Было уже почти десять, и улицы опустели, лишь изредка слышался шум проезжавшей кареты да крик мальчика-посыльного. Вскоре до Эмбер донесся звон колокольчика ночного сторожа и его слова нараспев:

– Одиннадцатый час прекрасной летней ночи, и все спокойно!

Брюса рвало еще дважды, и Эмбер подносила ему ведро, помогала сесть, закрывала грудь чистым белым полотенцем. Когда он пытался встать с постели, она силой укладывала его снова; она поднесла ему горшок и тут увидела большую красную опухоль в паху – это было начало бубонной чумы. Рухнула последняя надежда.

Глава тридцать четвертая

Ночь тянулась невероятно медленно.

Эмбер навела в комнате порядок и принесла свежей воды из большого бочонка, стоявшего в кухне, умыла лицо, почистила зубы, энергично расчесала волосы и выкатила из-под кровати низкую кушетку на колесиках. Она улеглась, но чувство вины продолжало преследовать ее: только она начинала погружаться в сон, как резко вздрагивала и просыпалась от мысли, что с Брюсом случилось что-то ужасное.

Но когда вставала и подходила к нему со свечой в руке, то видела, что Брюс лежит, как и раньше, беспокойно ворочается и бормочет неразборчиво, а лицо искажено гневом и отчаянием. Она не могла понять, в сознании он или нет, потому что, хотя глаза оставались приоткрытыми, он, казалось, не слышал ее, когда она к нему обращалась, и вообще не замечал ее присутствия. Порой среди ночи его потливость прекращалась, кожа становилась сухой и горячей, шея краснела, пульс учащался, дыхание становилось прерывистым, иногда он кашлял.

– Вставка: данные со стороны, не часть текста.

/-! ### Save records (Table 12.16) -/

/-- The shards that a context hosts on this device, ascending. -/
def Ctx.hosted (c : Ctx) : List Nat := c.shards.map (·.1)
/-- The regions that a program declares, in its order. -/
def Ctx.declared (c : Ctx) : List RegionDecl := match c.job.prog with | some p => p.regions | none => []
/-- The 32 bytes of the context's seed. -/
def Ctx.seedBytes (c : Ctx) : List Byte := leBytes 32 c.seed

/-- Everything of a save record but its closing digest. -/
def State.saveBody (s : State) (n step : Nat) (vals : Tab (Nat × Nat)) (vers : Nat → Nat) : List Byte :=
  let c := s.ctx n
  match c.job.prog with
  | none => []
  | some p =>
    leBytes 4 1 ++ leBytes 2 128 ++ leBytes 1 4 ++ leBytes 1 p.profile ++ p.planDigest ++ p.imageDigest ++ sha256 c.seedBytes ++ leBytes 8 step ++
    leBytes 2 p.shards ++ leBytes 2 c.hosted.length ++ leBytes 2 c.job.gen ++ List.replicate 10 0 ++
    c.wins.flatMap (fun w => leBytes 2 w.1 ++ leBytes 2 w.2.2 ++ (List.range w.2.2).flatMap (fun i =>
      let v := (tfind vals (w.1 * 16384 + w.2.1 + i)).getD (0, 0)
      leBytes 8 v.1 ++ leBytes 1 v.2)) ++
    c.shards.flatMap (fun h => leBytes 2 h.1 ++ leBytes 4 h.2.stream ++ p.regions.flatMap (fun r => leBytes 4 (vers r.id)))

/-- A save record with its closing digest. -/
def State.saveRecord (s : State) (n step : Nat) (vals : Tab (Nat × Nat)) (vers : Nat → Nat) : List Byte :=
  let b := s.saveBody n step vals vers
  b ++ sha256 b

/-- The version number of a region. -/
def State.versionOf (s : State) (r : Nat) : Nat := match s.region r with | some g => g.version | none => 0

/-- The buddies of a context's mirror entries that are valid. -/
def State.buddiesOf (s : State) (n : Nat) : List Nat :=
  let maps := ((s.partition n).filter (fun f => feMirror (s.frame f))).map (fun f => feMap (s.frame f))
  (maps.dedup.flatMap (fun m => mirrorBuddies (s.mirrorEntry 0 m))).dedup

/-! ### Release (R294) -/

/-- The flows of a context leave the network: flights, credits, rings, and what its endpoints hold (R148). -/
def State.releaseNet (s : State) (n : Nat) : State :=
  let mine := fun (k : Nat) => decide (k / 4096 = n)
  let eps := match (s.ctx n).schedule with | some d => d.flows | none => []
  let s := eps.foldl (fun s f =>
    let k := s.core f.core
    if f.kind = 1 then s.setCore f.core { k with outEps := tput [] k.outEps f.ep [] }
    else if f.kind = 2 then s.setCore f.core { k with inEps := tput [] k.inEps f.ep [] }
    else s) s
  let other := fun (x : Nat × Nat) => decide (x.1 % 128 ≠ n)
  { s with
    ports := { s.ports with
      sent := s.ports.sent.filter other, back := s.ports.back.filter other, freed := s.ports.freed.filter other, away := s.ports.away.filter (fun x => decide (x.1 % 128 ≠ n)),
      inq := s.ports.inq.filter (fun x => !mine x.1), slots := s.ports.slots.filter (fun x => decide (x.2.ctx ≠ n)) }
    net := { s.net with
      rings := s.net.rings.filter (fun x => decide (x.1 / 256 ≠ n)), flits := s.net.flits.filter (fun f => decide (f.ctx ≠ n)), txq := s.net.txq.filter (fun x => !mine x.1)
      rxq := s.net.rxq.filter (fun x => !mine x.1), arrived := s.net.arrived.filter (fun x => !mine x.1)
      used := s.net.used.filter (fun x => !mine x.1), owed := s.net.owed.filter (fun x => !mine x.1) } }

/-- Whether a page holds slot tables. -/
def slotPage (p : Nat) : Bool :=
  match pageKind p with
  | .slots .. | .portSlots .. => true
  | _ => decide (0x5000 ≤ p ∧ p < 0x5003)

/-- The slots of a context become open. -/
def State.releaseSlots (s : State) (n : Nat) : State :=
  let clear := fun (x : Nat × W32) => if slotPage (x.1 / 4096) && decide (x.2.toNat % 4 = 1 ∧ bitsOf x.2.toNat 7 2 = n) then (x.1, (0 : W32)) else x
  { s with regs := { s.regs with live := s.regs.live.map clear, shadow := s.regs.shadow.map clear } }

/-- The regions of a context: its own go, shared ones lose it as a mapper and go with their last one (R450). -/
def State.releaseRegions (s : State) (n : Nat) : State :=
  s.regions.foldl (fun s x =>
    let r := x.1
    let g := x.2
    if g.shared then
      if !g.mapped.contains n then s
      else if (g.mapped.filter (fun m => decide (m ≠ n))).isEmpty then
        let s := s.freeFrames ((List.range 3).flatMap (fun k => if g.slot k = 0 then [] else (g.frames k).filter (fun f => !s.otherHolds r f)))
        { s with regions := tdel s.regions r }
      else s.setRegion r { g with mapped := g.mapped.filter (fun m => decide (m ≠ n)) }
    else if g.owner = n then { s with regions := tdel s.regions r }
    else s) s

/-- The fields of a context's page return to their reset values, but for those of lock group 0 and BLK_LOCK (R424). -/
def State.resetCtxPage (s : State) (n : Nat) : State :=
  let p := ctxPage n
  let keep := fun (k : Nat) => decide (k / 4096 ≠ p) || [0x48, 0x50, 0x330, 0x3D4].contains (k % 4096)
  { s with regs := { s.regs with
      live := s.regs.live.filter (fun x => keep x.1), shadow := s.regs.shadow.filter (fun x => keep x.1)
      stats := s.regs.stats.filter (fun x => decide (x.1 / 32 ≠ p)), frozen := s.regs.frozen.filter (fun x => decide (x.1 / 32 ≠ p))
      blks := tput Blk.reset s.regs.blks p { Blk.reset with locked := (s.blk p).locked } } }

/-- The device releases everything that a context holds, the fields of its page return to their reset values (R424), and the state becomes UNLOADED (R294). -/
def State.releaseCtx (s : State) (n : Nat) : State :=
  let c := s.ctx n
  let s := (s.releaseNet n).releaseSlots n
  let qs := (s.queuesOf n).map (·.1)
  let mine := fun (k : Nat) => decide (s.ctrOwner k = some n)
  let s := { s with
    queues := s.queues.filter (fun q => decide (q.2.ctx ≠ n))
    arbs := s.arbs.map (fun (a : Nat × Arb) => (a.1, { a.2 with lastQ := tdel a.2.lastQ n, chosen := match a.2.chosen with | some x => if qs.contains x.1 then none else some x | none => none }))
    ctrs := s.ctrs.filter (fun x => !mine x.1), sigs := s.sigs.filter (fun g => !mine g.ctr), notices := s.notices.filter (fun x => !mine x.2.1)
    known := s.known.filter (fun x => !mine (x.1 % 2 ^ 18)), bars := s.bars.filter (fun b => decide (b.2.ctx ≠ n))
    fwds := s.fwds.filter (fun f => !(tget [] c.fwds (f.1 / 1024)).contains (f.1 % 1024))
    care := { s.care with replays := s.care.replays.filter (fun r => decide (r.task.ctx ≠ n)) } }
  let s := s.releaseRegions n
  let s := s.freeFrames (s.partition n)
  let s := s.revoke (fun _ e => aclOf n e)
  (s.resetCtxPage n).setCtx n { Ctx.reset with cmd := c.cmd, lastErr := c.lastErr }

/-- Every holder that the context has unloaded is told, and an UNLOAD or EVICT in progress completes. -/
def State.finishUnload (s : State) (n : Nat) : State :=
  let c := (s.ctx n).cmd
  let s := s.releaseCtx n
  let s := { s with pcie := { s.pcie with shut := s.pcie.shut && !s.loadedCtxs.isEmpty } }
  if c.busy ∧ c.op = 4 then s.cmdDone n 0 none
  else if c.busy ∧ c.op = 8 then s.cmdDone n 0 (some c.phase)
  else s

/-- UNLOAD begins (R294): a pull-in yield with its limit of 40 ms. A command in progress that can no longer complete ends with 0x41. -/
def State.startUnload (s : State) (n : Nat) : State :=
  if (s.ctx n).state = 0 then s
  else
    let c := (s.ctx n).cmd
    let s := if c.busy ∧ c.op ≠ 4 ∧ c.op ≠ 8 then s.cmdDone n 0x41 none else s
    let s := s.startDrain n
    s.modCtx n (fun c => { c with st := { c.st with unloadAt := some (c.st.unloadAt.getD s.now), hold := 0 } })

/-! ### Commit (R318) -/

/-- The version numbers that the regions of a context will have once the step being committed has published its commit_pub versions. -/
def State.commitVersion (s : State) (r : Nat) : Nat :=
  match s.region r with
  | some g => if g.commitPub ∧ g.pend < 3 then (g.version + 1) % 2 ^ 32 else g.version
  | none => 0
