-- ==== Sys2Proof/Machine/Tasks.lean ====
section
/-! DEFINITION. The life of a tile-task: dispatch among contexts, dispatch, completion, watchdog, Footstool and cross-core replay (R99 to R108, R281, R282, R309 to R314, R336). -/

namespace Sys2Proof.Machine

/-! ### Dispatch among contexts (R282) -/

/-- Whether a head has been chosen by the arbiter of some core. -/
def State.chosen (s : State) (q i : Nat) : Bool := s.arbs.any (fun a => decide (a.2.chosen = some (q, i)))

/-- Whether queue `qid` is a candidate of a core: a RUNNING context whose boundary is not being held, a core set with the core, a ready head that no other core chose. -/
def State.candidate (s : State) (core qid : Nat) (q : Queue) : Bool :=
  decide ((s.ctx q.ctx).state = 2) && decide ((s.ctx q.ctx).st.hold = 0) && decide (qid / 512 / 8 = core / 8) && bitOf q.mask (core % 8) &&
  decide (q.head ≠ q.tail) && !q.paused && s.headReady qid q && !s.chosen qid q.head

/-- Priority class of a context (Table 12.8). -/
def State.ctxClass (s : State) (n : Nat) : Nat := s.regs.field (ctxPage n) 0x50 1 0

/-- Weight of a class on a die (Table 12.9). -/
def State.classWeight (s : State) (die c : Nat) : Nat := s.regs.field (dispatchPage die) 0x80 (4 * c + 3) (4 * c)

/-- The element that comes first after `last`, cyclically modulo `m`. -/
def firstAfter (m last : Nat) (l : List Nat) : Option Nat :=
  (sortBy (fun x => (x + m - last - 1) % m) l).head?

/-- The choice of a core's arbiter: the loop of R282 over at most five turns. -/
def arbChoose (weight : Nat → Nat) (cands : List (Nat × Nat × Nat)) : Nat → Arb → Arb × Option Nat
  | 0, a => (a, none)
  | k + 1, a =>
    let mine := cands.filter (fun c => decide (c.1 = a.cur))
    if 0 < a.credit ∧ !mine.isEmpty then
      let ctx := (firstAfter 64 (a.lastCtx.getD a.cur 63) (mine.map (·.2.1))).getD 0
      let q := (firstAfter 65536 ((tfind a.lastQ ctx).getD 65535) ((mine.filter (fun c => decide (c.2.1 = ctx))).map (·.2.2))).getD 0
      ({ a with credit := a.credit - 1, lastCtx := a.lastCtx.set a.cur ctx, lastQ := tset a.lastQ ctx q }, some q)
    else arbChoose weight cands k { a with cur := (a.cur + 1) % 4, credit := weight ((a.cur + 1) % 4) }

/-- Replay partners of a core in the schedule in effect (R311). -/
def Ctx.partners (c : Ctx) (core : Nat) : List Nat :=
  match c.schedule with
  | none => []
  | some d => match d.partners.find? (fun p => decide (p.getD 0 128 = core)) with | some p => p.drop 1 | none => []

/-- The core that the next replay of a task runs on: its first partner that is not fenced, or the second once the first has disagreed (R311, R313); none where no replay is to run. -/
def State.replayOn (s : State) (r : Replay) : Option Nat :=
  match r.results with
  | [] => (((s.ctx r.task.ctx).partners r.core).filter (fun p => !s.fencedCore p)).head?
  | [(p, d)] => if d = r.digest then none else (((s.ctx r.task.ctx).partners r.core).filter (fun q => !s.fencedCore q && decide (q ≠ p))).head?
  | _ => none

/-- Every step queue of a context has paused (R281). -/
def State.stepsPaused (s : State) (n : Nat) : Bool :=
  s.queues.any (fun q => decide (q.2.ctx = n) && q.2.step) && s.queues.all (fun q => !(decide (q.2.ctx = n) && q.2.step) || q.2.paused)

/-- A replay takes precedence over dispatch on a core: one of a context whose step queues have all paused is to run on it (R311). -/
def State.replayFirst (s : State) (core : Nat) : Bool :=
  s.care.replays.any (fun r => decide (s.replayOn r = some core) && s.stepsPaused r.task.ctx)

/-- Whether a core may take a tile-task: it runs none, is not fenced, not in test, not halted, no task of it waits for answers (R101), no replay goes first, and the arrays are clocked. -/
def State.coreFree (s : State) (core : Nat) : Bool :=
  decide (core < 128) && (s.core core).run.isNone && !s.fencedCore core && !(s.core core).test && !(s.core core).halted &&
  decide ((s.arb core).chosen = none) && s.root.mainUp && !s.root.offline && !s.care.late.any (fun x => decide (x.core = core)) && !s.replayFirst core

/-- DISPATCH_DECISION (R282): a free core's arbiter chooses among its candidates. -/
def execDispatchDecision (core : Nat) (s : State) : Host.Outcome State Fault Refusal :=
  .next (if !s.coreFree core then s
    else
      let cands := (s.queues.filter (fun e => s.candidate core e.1 e.2)).map (fun e => (s.ctxClass e.2.ctx, e.2.ctx, e.1))
      if cands.isEmpty then s
      else
        let r := arbChoose (s.classWeight (core / 8)) cands 6 (s.arb core)
        let ch := match r.2 with | some q => (s.queue q).map (fun k => (q, k.head)) | none => none
        { s with arbs := tput Arb.reset s.arbs core { r.1 with chosen := ch } })

/-! ### The descriptor (R99) -/

/-- Region fields of a descriptor. -/
def descRegions (d : BitVec 1024) : List Nat := (List.range 4).map (fun i => descField d (143 + 16 * i) (128 + 16 * i))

Часа в четыре начало светать, и Эмбер решила больше не ложиться, хотя глаза у нее щипало, а голова кружилась от усталости. Она надела сорочку, нижнюю юбку, туфли на высоком каблуке и платье, которое надевала накануне и которое без корсажа не могла застегнуть спереди. Она торопливо провела гребнем по волосам, сполоснула лицо, но не стала ни пудриться, ни приклеивать мушки. Ей впервые было безразлично, как она выглядит.

В комнате стоял тяжелый запах – все окна были закрыты. Эмбер не боялась прохлады, но она, как и многие, верила, что ночной воздух смертелен для заболевшего человека. Кроме того, она придерживалась деревенской приметы, что, если в доме есть больной, смерть не может проникнуть за порог, когда все двери и окна плотно закрыты и заперты. Дурной запах был очень сильным, Эмбер поняла это, только когда раскрыла дверь в гостиную и вдохнула свежего чистого воздуха. Тогда она разожгла в спальне камин и бросила туда пригоршню сушеных ароматных трав.

Потом заправила кушетку, на которой спала, и задвинула ее обратно под кровать. Брюс выглядел спокойнее, чем раньше. Эмбер вынесла помойное ведро и горшок, вылила содержимое во дворе. Затем вышла еще дважды и принесла свежей воды. Ей давно не приходилось заниматься простой домашней работой, и сейчас она подумала, как же это утомительно и тяжело.

Брюс по-прежнему мучился жаждой, и, хотя Эмбер подавала ему кружку за кружкой, жажда не проходила. Вскоре его вырвало этой водой. Его рвало снова и снова, и с таким надрывом, что казалось, он изрыгнет собственные внутренности. И каждый раз после приступа рвоты он сильно потел, был измученным, почти терял сознание. Эмбер подставляла ему ведро, поддерживала за плечи и наблюдала за ним с ужасом и жалостью.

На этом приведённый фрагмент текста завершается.